The compressor sections for 6Bs generally have been bullet-proof over the years. Problems experienced include IGV (Inlet Guide Vane) cracking attributed to corrosion pitting and rubs; root liberation at the leading edge of some R1 rotor blades believed caused by erosion and corrosion or, possibly, IGV miscalibration; S1 stator vane leading-edge cracking/clashing; and tip loss from some airfoils in Rows 2 and 3.

Mitigation actions were offered. One example is replacement of carbon-steel vane rings with ones made of stainless steel to prevent the lock-up of vanes from rusting and minimize the potential for clashing. Blade health monitoring via sensor probes on the first three compressor stages is expected to help warn of possible clashing by monitoring changers in blade deflection and frequency.

Documents offering maintenance advice for the air inlet structure to improve compressor availability/reliability included PSIB20170428A, GEK 116269, PSIB20130813A, and GEK101944. Add missing documentation to your plant library. Need help? Ask your GE representative.
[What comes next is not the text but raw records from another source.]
-- ==== Sys2Proof/Machine/Requests.lean ====
section
/-! DEFINITION. What the session controller does with a request: session start, run-down and resumption, and the requested demand record (chapter 6, R10; R139 for the DRIVE cause at a session start). -/

namespace Sys2Proof.Machine

/-! ### Requests -/

/-- R113: entry to RUNDOWN, judged at once. -/
def enterRundown (ch : Choice) (s : State) : State :=
  retainCheck ch (abandonWeighing (setSession ch .rundown (abortCorrection s)))

/-- R100, R116, R117, R139: the session leaves IDLE for CLIMB or OPEN; its live conditions, the ceilings, the trip unit
with the DRIVE cause and, in CLIMB, the judging under R100 follow in the order left open (log 5), so a trip by DRIVE may
find the session in CLIMB or already in DWELL. -/
def leaveIdle (ch : Choice) (st : SessionState) (s : State) : State :=
  inOrder ch.session (sessionEvents ++ [recompose, judgeCause ch .drive, climbCheck ch]) (withSession st s)

/-- R99, step 5: CLIMB if a plateau applies, judged at once under R100 (before or after the trip by DRIVE: log 5), and OPEN
if none does, with the redistribution count cleared (R111). -/
def startEntry (ch : Choice) (s : State) : State :=
  if s.currentPlateau.isSome then leaveIdle ch .climb s
  else leaveIdle ch .opened { s with session := { s.session with redist := 0 } }

/-- R99: a session starts. -/
def startSession (ch : Choice) (s : State) : State :=
  startEntry ch
    (armWeighing
      { s with
        session := { s.session with progress := Vector.replicate 6 Progress.reset, corrections := [] }
        ring := { s.ring with available := true } })

/-- R98, Table 6-3: the transitions that a spin request makes. -/
def spinRequest (ch : Choice) (s : State) : State :=
  match s.session.state with
  | .idle => startSession ch s
  | .climb | .dwell | .settle => if s.currentPlateau.isSome then s else enterOpen ch s
  | .correct => if s.currentPlateau.isSome then s else enterOpen ch (abortCorrection s)
  | .opened => if s.currentPlateau.isSome then enterClimb ch s else s
  | .rundown => enterClimbOrOpen ch s
  | .limited | .holdDown | .tripped => s

/-- R98, Table 6-3: the transitions that an ending request makes. -/
def endingRequest (ch : Choice) (s : State) : State :=
  match s.session.state with
  | .climb | .dwell | .settle | .correct | .opened | .limited => enterRundown ch s
  | .idle | .holdDown | .rundown | .tripped => s

/-- R97, R98, R10 stage 2: the requested demand record takes a value and the session controller acts on it; the
ceilings that follow are in force at the end. -/
def takeRequest (ch : Choice) (mode : Byte) (target : Int) (s : State) : State :=
  let s := { s with requested := { mode := mode, target := target } }
  recompose (if isSpinRequest s.spin.blindCeiling mode target then spinRequest ch s else endingRequest ch s)

end Sys2Proof.Machine
end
GER3620N, issued in October 2017 and accessible online with a simple Google search, provides inspection and maintenance advice for the engine proper.

A briefing on the OEM’s new blade-health monitoring system, which relies on vibration signature (probes are installed on the compressor casing) to warn of an impending issue, was a highlight of the compressor presentation. Get details from your GE rep.

Parts interchangeability. Given the fleet’s 40-year service life and the number of people who have had O&M responsibility for your 6Bs since COD, it’s easy to believe you might not know the vintage of parts installed in the engines or those on a warehouse shelf. What parts fit where and how was the subject of a short presentation, “HGP considerations,” that’s worthwhile reviewing before the next outage—especially one involving parts replacement in a row of mixed airfoils. Visit the Frame 6 Users Group website.

Controls. When the first 6B went into operation, the control system offered by GE was the Mark II. Some machines in service today still are equipped with the Mark IV, offered from 1982 to 1991. Many have Mark Vs, manufactured from 1991 to 2004. During the user-only discussion session on controls the day before the OEM’s presentations, by show of hands, four attendees said their units were equipped with the Mark IV; about half of the group’s engines had Mark V. Another third had the Mark VI, the remainder Mark VIe.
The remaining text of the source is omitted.